▸ Records to process:
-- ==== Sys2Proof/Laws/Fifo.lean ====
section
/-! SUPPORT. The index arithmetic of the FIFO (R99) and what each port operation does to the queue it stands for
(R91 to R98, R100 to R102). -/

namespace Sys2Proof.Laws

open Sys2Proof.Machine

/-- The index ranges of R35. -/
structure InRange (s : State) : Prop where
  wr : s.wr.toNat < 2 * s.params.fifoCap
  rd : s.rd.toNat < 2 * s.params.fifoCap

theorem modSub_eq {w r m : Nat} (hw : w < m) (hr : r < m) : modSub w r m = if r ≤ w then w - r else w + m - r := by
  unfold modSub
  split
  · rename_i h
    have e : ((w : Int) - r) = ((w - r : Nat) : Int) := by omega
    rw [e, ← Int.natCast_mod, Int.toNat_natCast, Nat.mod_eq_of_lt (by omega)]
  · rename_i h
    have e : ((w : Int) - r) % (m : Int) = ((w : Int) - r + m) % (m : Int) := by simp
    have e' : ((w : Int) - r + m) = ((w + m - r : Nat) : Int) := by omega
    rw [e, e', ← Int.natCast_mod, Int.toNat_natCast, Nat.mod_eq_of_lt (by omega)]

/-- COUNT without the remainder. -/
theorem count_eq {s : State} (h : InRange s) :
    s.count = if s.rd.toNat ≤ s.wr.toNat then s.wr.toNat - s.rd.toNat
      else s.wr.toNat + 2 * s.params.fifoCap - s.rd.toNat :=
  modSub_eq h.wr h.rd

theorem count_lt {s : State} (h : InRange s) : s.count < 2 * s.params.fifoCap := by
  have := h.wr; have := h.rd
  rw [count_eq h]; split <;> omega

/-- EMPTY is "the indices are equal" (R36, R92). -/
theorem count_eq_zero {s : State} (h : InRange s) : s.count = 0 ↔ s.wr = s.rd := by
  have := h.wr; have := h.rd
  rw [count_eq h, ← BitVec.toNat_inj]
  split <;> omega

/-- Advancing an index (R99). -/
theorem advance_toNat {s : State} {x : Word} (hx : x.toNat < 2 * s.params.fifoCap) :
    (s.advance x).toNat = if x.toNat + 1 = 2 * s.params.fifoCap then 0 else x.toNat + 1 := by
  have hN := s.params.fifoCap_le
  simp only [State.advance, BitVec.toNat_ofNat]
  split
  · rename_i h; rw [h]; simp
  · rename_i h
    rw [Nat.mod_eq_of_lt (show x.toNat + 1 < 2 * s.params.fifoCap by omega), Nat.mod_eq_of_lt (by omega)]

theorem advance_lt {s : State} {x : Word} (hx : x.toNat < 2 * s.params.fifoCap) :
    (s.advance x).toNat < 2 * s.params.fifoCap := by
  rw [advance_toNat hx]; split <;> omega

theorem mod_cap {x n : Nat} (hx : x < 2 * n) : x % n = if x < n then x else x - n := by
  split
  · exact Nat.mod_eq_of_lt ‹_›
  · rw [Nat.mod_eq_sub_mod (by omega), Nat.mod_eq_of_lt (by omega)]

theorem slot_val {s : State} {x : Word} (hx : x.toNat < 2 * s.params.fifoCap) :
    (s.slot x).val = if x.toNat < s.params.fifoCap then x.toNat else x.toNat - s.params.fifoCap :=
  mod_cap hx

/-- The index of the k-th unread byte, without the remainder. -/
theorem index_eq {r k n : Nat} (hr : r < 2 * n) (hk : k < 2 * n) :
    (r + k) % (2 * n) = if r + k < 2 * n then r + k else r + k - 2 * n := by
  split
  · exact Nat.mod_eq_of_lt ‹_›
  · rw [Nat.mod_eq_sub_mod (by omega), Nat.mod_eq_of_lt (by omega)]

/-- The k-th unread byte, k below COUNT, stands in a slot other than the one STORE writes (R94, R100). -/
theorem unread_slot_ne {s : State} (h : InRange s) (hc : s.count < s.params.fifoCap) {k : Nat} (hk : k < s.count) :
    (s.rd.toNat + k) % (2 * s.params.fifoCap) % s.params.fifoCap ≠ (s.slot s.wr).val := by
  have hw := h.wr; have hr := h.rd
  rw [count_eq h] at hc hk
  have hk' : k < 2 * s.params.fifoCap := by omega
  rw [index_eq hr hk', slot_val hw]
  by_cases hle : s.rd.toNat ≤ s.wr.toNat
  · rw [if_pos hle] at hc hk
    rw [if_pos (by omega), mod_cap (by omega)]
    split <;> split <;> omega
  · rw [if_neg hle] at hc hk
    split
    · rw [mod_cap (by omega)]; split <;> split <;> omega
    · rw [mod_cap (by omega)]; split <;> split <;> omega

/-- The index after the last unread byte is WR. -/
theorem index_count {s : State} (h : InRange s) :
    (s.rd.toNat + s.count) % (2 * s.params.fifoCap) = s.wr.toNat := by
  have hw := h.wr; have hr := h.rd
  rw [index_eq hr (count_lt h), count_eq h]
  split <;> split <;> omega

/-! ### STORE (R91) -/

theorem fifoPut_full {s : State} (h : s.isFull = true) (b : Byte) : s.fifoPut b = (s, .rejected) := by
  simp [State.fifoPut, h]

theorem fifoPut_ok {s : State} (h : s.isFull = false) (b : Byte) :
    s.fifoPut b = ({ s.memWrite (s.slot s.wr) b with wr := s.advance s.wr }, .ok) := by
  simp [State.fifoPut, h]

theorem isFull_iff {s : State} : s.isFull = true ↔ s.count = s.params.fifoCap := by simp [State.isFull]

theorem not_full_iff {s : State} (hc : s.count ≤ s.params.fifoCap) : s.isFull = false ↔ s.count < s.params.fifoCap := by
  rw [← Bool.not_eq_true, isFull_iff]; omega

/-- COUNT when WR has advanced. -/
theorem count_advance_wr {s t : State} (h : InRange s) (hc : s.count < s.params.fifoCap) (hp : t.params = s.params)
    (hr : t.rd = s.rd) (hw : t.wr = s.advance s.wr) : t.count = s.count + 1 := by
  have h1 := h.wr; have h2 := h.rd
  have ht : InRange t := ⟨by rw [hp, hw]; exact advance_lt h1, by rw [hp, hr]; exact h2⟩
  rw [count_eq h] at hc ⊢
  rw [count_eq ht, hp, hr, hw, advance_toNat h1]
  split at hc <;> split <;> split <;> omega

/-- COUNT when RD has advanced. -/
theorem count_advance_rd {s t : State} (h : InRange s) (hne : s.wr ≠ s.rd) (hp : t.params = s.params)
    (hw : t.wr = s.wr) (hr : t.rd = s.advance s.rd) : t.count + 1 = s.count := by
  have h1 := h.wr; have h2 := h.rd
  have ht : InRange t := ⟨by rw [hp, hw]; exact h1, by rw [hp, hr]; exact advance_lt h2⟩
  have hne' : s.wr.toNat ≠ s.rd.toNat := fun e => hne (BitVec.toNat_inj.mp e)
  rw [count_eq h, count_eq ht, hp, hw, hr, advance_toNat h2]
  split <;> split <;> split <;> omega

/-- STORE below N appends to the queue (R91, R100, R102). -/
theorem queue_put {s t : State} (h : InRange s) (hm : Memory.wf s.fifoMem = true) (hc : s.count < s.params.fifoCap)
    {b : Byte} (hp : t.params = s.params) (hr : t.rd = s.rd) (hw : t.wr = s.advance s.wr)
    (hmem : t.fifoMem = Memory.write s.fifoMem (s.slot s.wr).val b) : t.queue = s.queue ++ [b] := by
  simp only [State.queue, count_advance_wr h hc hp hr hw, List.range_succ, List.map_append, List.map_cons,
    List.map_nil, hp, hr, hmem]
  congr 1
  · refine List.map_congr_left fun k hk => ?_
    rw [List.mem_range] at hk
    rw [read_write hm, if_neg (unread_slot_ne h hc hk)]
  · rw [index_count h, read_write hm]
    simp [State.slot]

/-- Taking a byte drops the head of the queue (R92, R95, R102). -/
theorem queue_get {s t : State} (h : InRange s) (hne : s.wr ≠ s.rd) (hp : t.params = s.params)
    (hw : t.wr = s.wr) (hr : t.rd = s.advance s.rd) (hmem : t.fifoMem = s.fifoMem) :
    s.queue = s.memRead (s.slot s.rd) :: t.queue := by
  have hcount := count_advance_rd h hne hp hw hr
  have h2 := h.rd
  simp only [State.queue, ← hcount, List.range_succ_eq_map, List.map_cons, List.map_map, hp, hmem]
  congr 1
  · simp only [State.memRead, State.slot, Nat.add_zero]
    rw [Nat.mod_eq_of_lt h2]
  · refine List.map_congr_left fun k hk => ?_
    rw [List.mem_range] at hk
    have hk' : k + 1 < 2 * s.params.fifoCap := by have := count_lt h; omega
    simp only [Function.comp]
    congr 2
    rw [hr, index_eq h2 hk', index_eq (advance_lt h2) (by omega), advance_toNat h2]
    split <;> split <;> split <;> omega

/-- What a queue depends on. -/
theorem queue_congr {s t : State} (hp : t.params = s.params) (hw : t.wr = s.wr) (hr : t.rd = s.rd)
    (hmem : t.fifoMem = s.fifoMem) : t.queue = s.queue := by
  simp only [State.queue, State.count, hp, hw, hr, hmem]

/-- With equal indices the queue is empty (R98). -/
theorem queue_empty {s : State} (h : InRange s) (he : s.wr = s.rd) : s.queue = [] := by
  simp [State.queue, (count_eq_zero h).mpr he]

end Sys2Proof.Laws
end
...
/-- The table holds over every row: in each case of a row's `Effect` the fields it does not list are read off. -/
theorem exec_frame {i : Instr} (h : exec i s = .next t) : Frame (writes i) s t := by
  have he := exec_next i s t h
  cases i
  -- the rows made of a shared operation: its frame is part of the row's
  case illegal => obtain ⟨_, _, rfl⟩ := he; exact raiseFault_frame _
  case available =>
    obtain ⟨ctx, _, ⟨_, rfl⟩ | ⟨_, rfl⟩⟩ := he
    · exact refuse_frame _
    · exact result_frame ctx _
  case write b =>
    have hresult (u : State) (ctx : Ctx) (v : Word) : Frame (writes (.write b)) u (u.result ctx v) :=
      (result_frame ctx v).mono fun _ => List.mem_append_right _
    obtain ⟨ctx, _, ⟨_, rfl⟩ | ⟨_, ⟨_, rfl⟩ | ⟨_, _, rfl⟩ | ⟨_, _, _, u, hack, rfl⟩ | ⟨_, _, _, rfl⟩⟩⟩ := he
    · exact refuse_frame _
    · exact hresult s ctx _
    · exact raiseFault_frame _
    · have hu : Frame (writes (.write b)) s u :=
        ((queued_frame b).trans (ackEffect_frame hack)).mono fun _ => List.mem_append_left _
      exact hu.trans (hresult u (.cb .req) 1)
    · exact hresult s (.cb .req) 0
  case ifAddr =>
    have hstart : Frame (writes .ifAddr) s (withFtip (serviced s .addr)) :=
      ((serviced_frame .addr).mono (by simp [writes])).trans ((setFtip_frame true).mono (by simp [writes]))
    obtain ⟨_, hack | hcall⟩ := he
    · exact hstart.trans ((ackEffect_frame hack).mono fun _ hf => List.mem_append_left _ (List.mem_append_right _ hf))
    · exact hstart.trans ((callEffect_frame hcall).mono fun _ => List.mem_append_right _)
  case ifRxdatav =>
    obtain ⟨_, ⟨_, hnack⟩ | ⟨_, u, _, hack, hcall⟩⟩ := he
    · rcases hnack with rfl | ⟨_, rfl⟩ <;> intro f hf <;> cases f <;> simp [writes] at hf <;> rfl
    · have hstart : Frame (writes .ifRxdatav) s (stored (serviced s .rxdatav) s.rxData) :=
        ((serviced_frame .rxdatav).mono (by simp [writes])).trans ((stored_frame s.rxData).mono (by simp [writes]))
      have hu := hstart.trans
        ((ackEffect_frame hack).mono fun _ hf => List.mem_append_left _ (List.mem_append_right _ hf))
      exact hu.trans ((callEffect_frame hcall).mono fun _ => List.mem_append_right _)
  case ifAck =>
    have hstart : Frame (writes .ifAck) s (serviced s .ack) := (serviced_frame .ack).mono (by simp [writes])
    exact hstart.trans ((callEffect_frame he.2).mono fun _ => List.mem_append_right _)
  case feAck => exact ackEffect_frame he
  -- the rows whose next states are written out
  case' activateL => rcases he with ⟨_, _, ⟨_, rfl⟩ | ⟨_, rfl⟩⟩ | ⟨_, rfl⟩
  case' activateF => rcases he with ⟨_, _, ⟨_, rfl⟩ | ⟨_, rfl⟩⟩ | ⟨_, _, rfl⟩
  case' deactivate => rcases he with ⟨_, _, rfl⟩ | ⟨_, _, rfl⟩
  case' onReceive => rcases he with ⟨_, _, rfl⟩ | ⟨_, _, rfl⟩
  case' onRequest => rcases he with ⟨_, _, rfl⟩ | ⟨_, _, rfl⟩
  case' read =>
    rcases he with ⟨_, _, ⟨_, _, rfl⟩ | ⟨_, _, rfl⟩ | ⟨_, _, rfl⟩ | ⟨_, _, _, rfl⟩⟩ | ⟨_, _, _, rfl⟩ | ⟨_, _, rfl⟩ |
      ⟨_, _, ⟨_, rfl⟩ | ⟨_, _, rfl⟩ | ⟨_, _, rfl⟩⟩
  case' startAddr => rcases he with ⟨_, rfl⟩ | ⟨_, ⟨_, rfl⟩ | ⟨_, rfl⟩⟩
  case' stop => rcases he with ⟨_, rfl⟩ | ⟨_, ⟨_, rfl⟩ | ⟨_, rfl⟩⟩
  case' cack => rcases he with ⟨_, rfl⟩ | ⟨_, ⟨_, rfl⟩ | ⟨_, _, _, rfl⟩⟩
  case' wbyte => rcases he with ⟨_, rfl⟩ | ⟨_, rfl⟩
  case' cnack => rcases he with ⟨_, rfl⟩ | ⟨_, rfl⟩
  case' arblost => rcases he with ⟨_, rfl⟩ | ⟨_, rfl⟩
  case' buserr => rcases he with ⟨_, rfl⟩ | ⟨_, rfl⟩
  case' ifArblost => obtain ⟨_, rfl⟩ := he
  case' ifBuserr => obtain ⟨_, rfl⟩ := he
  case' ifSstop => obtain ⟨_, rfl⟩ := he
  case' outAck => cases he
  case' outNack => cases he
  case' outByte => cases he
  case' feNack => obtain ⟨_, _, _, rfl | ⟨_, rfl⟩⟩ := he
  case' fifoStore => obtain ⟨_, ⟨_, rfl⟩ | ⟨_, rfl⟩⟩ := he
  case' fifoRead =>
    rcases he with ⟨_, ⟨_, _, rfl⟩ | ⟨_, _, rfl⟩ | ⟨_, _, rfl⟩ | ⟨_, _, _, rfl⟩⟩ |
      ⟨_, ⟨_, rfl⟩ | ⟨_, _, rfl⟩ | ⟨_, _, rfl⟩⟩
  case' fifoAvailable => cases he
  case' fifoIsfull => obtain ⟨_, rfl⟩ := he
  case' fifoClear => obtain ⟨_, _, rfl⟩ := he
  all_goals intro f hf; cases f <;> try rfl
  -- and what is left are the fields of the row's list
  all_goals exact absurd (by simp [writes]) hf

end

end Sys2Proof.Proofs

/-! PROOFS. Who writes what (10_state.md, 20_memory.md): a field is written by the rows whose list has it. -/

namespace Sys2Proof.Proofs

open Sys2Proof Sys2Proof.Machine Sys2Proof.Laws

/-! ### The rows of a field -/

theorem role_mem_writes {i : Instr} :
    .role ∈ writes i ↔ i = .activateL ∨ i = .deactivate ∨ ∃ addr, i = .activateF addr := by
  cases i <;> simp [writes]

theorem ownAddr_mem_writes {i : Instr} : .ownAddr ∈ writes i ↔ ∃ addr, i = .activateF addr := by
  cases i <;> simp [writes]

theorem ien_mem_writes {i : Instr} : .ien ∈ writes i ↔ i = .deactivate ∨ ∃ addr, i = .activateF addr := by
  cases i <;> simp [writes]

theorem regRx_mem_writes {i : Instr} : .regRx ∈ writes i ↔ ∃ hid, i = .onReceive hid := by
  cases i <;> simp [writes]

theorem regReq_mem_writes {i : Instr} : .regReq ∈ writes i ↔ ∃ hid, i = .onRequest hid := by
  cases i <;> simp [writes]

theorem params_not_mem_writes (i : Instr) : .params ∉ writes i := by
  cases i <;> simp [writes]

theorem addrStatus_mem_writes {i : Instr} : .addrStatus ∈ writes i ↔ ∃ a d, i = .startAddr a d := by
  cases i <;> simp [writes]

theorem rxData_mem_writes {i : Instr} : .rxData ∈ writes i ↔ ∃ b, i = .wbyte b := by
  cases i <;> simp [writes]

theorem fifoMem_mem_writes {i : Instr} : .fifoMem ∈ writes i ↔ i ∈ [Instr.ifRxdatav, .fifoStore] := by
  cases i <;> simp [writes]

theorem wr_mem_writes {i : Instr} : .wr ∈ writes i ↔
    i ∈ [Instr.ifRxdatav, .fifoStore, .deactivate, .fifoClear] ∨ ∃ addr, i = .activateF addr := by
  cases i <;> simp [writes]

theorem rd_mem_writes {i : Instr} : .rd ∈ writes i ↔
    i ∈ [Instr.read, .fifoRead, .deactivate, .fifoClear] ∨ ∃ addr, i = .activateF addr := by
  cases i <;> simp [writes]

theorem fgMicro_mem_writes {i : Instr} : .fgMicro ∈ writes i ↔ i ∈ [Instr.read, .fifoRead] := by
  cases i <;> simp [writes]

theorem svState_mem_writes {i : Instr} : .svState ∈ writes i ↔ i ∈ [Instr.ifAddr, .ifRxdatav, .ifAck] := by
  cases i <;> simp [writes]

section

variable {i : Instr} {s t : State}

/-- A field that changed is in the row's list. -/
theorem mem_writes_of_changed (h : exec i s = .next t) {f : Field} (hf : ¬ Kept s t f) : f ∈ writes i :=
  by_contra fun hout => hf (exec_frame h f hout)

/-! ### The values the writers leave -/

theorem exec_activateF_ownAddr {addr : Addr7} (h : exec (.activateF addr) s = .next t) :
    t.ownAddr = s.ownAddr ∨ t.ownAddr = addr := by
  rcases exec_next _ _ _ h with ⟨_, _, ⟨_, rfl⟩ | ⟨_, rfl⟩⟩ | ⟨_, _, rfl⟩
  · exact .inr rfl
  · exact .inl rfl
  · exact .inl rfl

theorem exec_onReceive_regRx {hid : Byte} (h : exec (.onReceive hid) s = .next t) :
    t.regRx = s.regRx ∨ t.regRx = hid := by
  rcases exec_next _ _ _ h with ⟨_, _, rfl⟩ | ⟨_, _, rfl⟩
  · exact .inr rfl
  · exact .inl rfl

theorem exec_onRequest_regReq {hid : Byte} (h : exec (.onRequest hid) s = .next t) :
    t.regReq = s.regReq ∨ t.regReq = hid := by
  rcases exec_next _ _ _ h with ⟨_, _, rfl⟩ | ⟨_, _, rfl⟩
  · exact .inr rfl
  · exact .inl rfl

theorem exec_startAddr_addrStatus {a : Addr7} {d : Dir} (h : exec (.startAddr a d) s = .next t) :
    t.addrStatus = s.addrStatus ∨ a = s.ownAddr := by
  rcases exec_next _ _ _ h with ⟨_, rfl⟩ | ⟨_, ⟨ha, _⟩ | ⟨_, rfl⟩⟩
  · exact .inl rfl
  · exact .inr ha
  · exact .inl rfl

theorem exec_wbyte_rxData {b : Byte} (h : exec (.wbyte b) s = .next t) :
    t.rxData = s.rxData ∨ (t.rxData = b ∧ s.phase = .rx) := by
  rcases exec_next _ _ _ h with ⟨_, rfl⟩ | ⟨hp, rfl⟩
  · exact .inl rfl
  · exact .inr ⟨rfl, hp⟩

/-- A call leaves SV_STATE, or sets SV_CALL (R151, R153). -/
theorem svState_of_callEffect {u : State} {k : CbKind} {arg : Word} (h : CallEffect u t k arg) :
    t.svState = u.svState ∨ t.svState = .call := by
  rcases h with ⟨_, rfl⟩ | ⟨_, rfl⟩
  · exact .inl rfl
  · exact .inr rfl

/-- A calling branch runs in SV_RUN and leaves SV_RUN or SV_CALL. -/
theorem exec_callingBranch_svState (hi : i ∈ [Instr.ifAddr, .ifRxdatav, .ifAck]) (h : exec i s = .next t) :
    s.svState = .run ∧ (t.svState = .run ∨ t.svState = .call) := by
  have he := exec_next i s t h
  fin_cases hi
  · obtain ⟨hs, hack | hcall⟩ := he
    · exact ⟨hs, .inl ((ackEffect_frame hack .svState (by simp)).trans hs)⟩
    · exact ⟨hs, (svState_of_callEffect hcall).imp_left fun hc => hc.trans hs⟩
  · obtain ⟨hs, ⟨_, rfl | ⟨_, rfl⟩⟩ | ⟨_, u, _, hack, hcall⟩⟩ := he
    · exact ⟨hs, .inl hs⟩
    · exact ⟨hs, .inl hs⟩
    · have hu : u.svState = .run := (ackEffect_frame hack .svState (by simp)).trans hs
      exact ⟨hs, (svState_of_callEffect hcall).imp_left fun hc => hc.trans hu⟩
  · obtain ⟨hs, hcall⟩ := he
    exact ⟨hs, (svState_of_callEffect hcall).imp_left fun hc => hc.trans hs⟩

▸ What you should do:
Exact duplication is required for the lines above, from the line that contains "obtain ⟨_, hack | hcall⟩ := he" to the line that contains "case' deactivate =>", inclusive; omit all others.

▸ Exercise answer:
    obtain ⟨_, hack | hcall⟩ := he
    · exact hstart.trans ((ackEffect_frame hack).mono fun _ hf => List.mem_append_left _ (List.mem_append_right _ hf))
    · exact hstart.trans ((callEffect_frame hcall).mono fun _ => List.mem_append_right _)
  case ifRxdatav =>
    obtain ⟨_, ⟨_, hnack⟩ | ⟨_, u, _, hack, hcall⟩⟩ := he
    · rcases hnack with rfl | ⟨_, rfl⟩ <;> intro f hf <;> cases f <;> simp [writes] at hf <;> rfl
    · have hstart : Frame (writes .ifRxdatav) s (stored (serviced s .rxdatav) s.rxData) :=
        ((serviced_frame .rxdatav).mono (by simp [writes])).trans ((stored_frame s.rxData).mono (by simp [writes]))
      have hu := hstart.trans
        ((ackEffect_frame hack).mono fun _ hf => List.mem_append_left _ (List.mem_append_right _ hf))
      exact hu.trans ((callEffect_frame hcall).mono fun _ => List.mem_append_right _)
  case ifAck =>
    have hstart : Frame (writes .ifAck) s (serviced s .ack) := (serviced_frame .ack).mono (by simp [writes])
    exact hstart.trans ((callEffect_frame he.2).mono fun _ => List.mem_append_right _)
  case feAck => exact ackEffect_frame he
  -- the rows whose next states are written out
  case' activateL => rcases he with ⟨_, _, ⟨_, rfl⟩ | ⟨_, rfl⟩⟩ | ⟨_, rfl⟩
  case' activateF => rcases he with ⟨_, _, ⟨_, rfl⟩ | ⟨_, rfl⟩⟩ | ⟨_, _, rfl⟩
  case' deactivate => rcases he with ⟨_, _, rfl⟩ | ⟨_, _, rfl⟩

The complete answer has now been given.